Dataset entries
• • •

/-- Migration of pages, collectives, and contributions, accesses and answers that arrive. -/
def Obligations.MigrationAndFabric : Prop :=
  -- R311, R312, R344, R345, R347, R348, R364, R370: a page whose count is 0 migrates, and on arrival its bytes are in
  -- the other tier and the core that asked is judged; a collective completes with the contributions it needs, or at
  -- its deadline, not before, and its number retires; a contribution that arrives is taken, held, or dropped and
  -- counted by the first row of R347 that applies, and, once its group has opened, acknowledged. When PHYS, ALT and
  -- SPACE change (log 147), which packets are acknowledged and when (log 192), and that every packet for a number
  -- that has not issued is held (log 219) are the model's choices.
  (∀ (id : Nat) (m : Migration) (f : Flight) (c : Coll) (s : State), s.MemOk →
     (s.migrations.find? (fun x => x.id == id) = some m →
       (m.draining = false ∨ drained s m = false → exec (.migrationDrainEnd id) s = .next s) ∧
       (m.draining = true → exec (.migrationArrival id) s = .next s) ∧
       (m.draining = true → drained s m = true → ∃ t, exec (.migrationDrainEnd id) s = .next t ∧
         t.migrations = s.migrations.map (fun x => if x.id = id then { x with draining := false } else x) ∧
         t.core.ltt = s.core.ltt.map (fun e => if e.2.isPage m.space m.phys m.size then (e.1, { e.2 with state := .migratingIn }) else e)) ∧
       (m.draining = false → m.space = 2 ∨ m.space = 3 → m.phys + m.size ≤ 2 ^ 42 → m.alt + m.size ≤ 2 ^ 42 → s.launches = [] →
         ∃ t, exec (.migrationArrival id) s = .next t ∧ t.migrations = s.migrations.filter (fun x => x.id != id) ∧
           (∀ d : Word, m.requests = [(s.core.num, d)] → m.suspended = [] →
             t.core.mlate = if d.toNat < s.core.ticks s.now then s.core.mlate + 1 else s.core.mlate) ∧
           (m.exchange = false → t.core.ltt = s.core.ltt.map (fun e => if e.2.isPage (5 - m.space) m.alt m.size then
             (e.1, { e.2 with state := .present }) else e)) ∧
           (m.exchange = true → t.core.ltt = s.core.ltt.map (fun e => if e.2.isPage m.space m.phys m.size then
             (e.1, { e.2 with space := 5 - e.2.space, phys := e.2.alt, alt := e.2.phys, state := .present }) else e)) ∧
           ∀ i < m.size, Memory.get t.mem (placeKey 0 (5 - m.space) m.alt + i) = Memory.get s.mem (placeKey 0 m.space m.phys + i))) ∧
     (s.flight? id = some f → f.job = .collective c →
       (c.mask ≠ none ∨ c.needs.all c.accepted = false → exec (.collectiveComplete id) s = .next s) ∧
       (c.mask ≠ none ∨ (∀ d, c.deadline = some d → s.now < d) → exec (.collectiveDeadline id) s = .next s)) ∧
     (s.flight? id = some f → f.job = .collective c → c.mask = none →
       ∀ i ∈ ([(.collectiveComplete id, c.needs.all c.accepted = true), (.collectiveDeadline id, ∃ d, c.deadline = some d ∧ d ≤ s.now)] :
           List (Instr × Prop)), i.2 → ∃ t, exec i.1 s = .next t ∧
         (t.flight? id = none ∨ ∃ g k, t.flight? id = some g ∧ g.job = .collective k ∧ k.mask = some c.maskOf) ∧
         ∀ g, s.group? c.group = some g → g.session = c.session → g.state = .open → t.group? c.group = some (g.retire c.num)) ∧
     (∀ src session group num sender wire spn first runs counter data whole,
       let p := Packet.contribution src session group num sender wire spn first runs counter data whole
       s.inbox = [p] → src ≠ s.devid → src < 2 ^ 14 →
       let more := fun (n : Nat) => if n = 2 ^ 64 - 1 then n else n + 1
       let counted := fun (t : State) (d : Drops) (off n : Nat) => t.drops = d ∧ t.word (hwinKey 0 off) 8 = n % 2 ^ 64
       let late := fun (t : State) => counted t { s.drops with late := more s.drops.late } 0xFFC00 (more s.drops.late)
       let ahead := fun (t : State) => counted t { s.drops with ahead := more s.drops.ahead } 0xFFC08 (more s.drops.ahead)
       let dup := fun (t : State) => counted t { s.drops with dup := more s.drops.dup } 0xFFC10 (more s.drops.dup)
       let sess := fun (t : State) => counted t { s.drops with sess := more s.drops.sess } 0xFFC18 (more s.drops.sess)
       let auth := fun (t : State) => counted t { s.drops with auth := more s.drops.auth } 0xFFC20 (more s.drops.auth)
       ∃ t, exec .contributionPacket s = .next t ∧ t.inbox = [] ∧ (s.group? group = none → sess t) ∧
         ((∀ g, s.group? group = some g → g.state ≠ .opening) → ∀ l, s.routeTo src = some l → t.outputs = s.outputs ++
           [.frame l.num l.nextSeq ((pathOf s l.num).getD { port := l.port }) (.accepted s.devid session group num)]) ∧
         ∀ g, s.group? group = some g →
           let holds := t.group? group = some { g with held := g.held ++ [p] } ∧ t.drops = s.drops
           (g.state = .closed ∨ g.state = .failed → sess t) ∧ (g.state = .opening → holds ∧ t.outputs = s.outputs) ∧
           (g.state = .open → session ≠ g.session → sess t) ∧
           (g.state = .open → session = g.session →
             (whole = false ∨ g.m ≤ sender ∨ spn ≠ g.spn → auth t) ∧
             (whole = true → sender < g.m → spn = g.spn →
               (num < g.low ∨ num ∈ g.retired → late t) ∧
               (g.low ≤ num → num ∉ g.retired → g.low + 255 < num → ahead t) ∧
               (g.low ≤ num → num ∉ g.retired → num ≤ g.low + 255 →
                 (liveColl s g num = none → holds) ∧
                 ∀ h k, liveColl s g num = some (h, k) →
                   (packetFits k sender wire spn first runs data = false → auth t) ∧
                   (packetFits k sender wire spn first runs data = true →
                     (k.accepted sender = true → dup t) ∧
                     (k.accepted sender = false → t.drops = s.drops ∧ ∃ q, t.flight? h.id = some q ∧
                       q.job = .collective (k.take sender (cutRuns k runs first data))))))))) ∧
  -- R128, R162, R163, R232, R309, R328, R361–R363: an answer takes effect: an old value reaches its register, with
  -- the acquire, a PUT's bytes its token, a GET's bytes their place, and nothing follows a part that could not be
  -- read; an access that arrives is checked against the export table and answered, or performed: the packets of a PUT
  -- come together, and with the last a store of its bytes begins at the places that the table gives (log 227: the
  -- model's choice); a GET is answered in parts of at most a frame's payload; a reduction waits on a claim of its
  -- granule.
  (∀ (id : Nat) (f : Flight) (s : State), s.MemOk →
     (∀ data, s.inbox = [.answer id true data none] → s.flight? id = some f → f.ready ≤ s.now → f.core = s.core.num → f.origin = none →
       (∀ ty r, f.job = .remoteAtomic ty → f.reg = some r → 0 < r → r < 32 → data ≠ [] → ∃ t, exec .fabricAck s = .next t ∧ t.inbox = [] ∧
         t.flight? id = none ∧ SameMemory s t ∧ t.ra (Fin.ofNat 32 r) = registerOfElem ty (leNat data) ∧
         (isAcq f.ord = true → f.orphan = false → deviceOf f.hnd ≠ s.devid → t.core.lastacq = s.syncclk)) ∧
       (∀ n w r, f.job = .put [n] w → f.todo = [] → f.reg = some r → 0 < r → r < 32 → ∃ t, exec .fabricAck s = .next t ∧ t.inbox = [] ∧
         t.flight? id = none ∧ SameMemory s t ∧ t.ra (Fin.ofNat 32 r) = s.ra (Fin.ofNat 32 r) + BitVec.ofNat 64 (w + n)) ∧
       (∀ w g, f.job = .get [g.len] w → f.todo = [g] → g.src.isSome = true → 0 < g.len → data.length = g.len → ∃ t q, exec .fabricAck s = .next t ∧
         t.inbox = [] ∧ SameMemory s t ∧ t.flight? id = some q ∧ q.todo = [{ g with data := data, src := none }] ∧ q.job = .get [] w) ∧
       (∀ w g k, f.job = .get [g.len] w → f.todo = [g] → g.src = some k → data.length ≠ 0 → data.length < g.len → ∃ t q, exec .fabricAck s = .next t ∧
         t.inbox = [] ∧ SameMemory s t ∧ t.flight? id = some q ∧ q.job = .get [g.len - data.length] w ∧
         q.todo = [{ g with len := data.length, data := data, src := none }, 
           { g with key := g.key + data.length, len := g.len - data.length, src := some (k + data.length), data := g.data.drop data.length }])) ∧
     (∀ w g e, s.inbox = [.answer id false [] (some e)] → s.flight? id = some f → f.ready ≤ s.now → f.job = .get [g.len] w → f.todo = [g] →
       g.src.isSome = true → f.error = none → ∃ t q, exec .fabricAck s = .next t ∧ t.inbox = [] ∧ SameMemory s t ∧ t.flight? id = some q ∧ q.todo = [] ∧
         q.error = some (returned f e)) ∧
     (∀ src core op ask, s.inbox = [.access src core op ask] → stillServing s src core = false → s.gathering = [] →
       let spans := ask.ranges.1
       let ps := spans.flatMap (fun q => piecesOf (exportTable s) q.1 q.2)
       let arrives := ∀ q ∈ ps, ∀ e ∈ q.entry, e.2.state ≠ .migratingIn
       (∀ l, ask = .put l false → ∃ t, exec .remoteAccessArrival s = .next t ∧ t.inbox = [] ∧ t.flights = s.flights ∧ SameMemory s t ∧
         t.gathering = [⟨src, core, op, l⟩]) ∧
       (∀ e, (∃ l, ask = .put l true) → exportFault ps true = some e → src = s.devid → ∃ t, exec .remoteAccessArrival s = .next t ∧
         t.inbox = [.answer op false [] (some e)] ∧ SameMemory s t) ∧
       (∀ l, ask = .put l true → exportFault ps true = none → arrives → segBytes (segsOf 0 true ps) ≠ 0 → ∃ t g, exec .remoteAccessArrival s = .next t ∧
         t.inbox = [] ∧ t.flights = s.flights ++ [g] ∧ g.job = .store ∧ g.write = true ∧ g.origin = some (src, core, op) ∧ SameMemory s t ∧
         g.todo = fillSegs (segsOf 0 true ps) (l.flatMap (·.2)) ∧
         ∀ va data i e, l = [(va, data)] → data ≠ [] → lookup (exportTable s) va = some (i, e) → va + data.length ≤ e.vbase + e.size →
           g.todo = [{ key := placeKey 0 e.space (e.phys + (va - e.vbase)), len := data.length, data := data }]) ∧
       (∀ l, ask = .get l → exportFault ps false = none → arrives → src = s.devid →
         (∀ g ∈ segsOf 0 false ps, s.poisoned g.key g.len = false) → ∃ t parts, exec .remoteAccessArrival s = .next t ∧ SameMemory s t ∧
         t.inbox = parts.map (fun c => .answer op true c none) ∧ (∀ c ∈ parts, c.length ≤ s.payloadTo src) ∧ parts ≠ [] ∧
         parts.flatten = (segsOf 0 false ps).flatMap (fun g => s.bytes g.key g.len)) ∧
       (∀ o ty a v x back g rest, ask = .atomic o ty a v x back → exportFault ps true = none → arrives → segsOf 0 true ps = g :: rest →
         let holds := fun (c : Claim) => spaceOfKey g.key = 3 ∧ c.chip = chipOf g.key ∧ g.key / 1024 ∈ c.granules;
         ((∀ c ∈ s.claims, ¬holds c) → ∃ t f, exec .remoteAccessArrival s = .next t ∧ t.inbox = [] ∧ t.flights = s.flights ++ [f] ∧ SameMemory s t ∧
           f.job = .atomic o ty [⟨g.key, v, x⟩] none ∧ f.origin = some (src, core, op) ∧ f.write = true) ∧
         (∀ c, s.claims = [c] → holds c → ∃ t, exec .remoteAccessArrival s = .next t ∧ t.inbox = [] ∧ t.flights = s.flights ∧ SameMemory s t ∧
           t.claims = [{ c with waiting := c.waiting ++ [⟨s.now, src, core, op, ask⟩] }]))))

• • •

## Exercise
Copy out each line of the data that has the word "model" in it.

## Answer to this task
  -- that has not issued is held (log 219) are the model's choices.
  -- model's choice); a GET is answered in parts of at most a frame's payload; a reduction waits on a claim of its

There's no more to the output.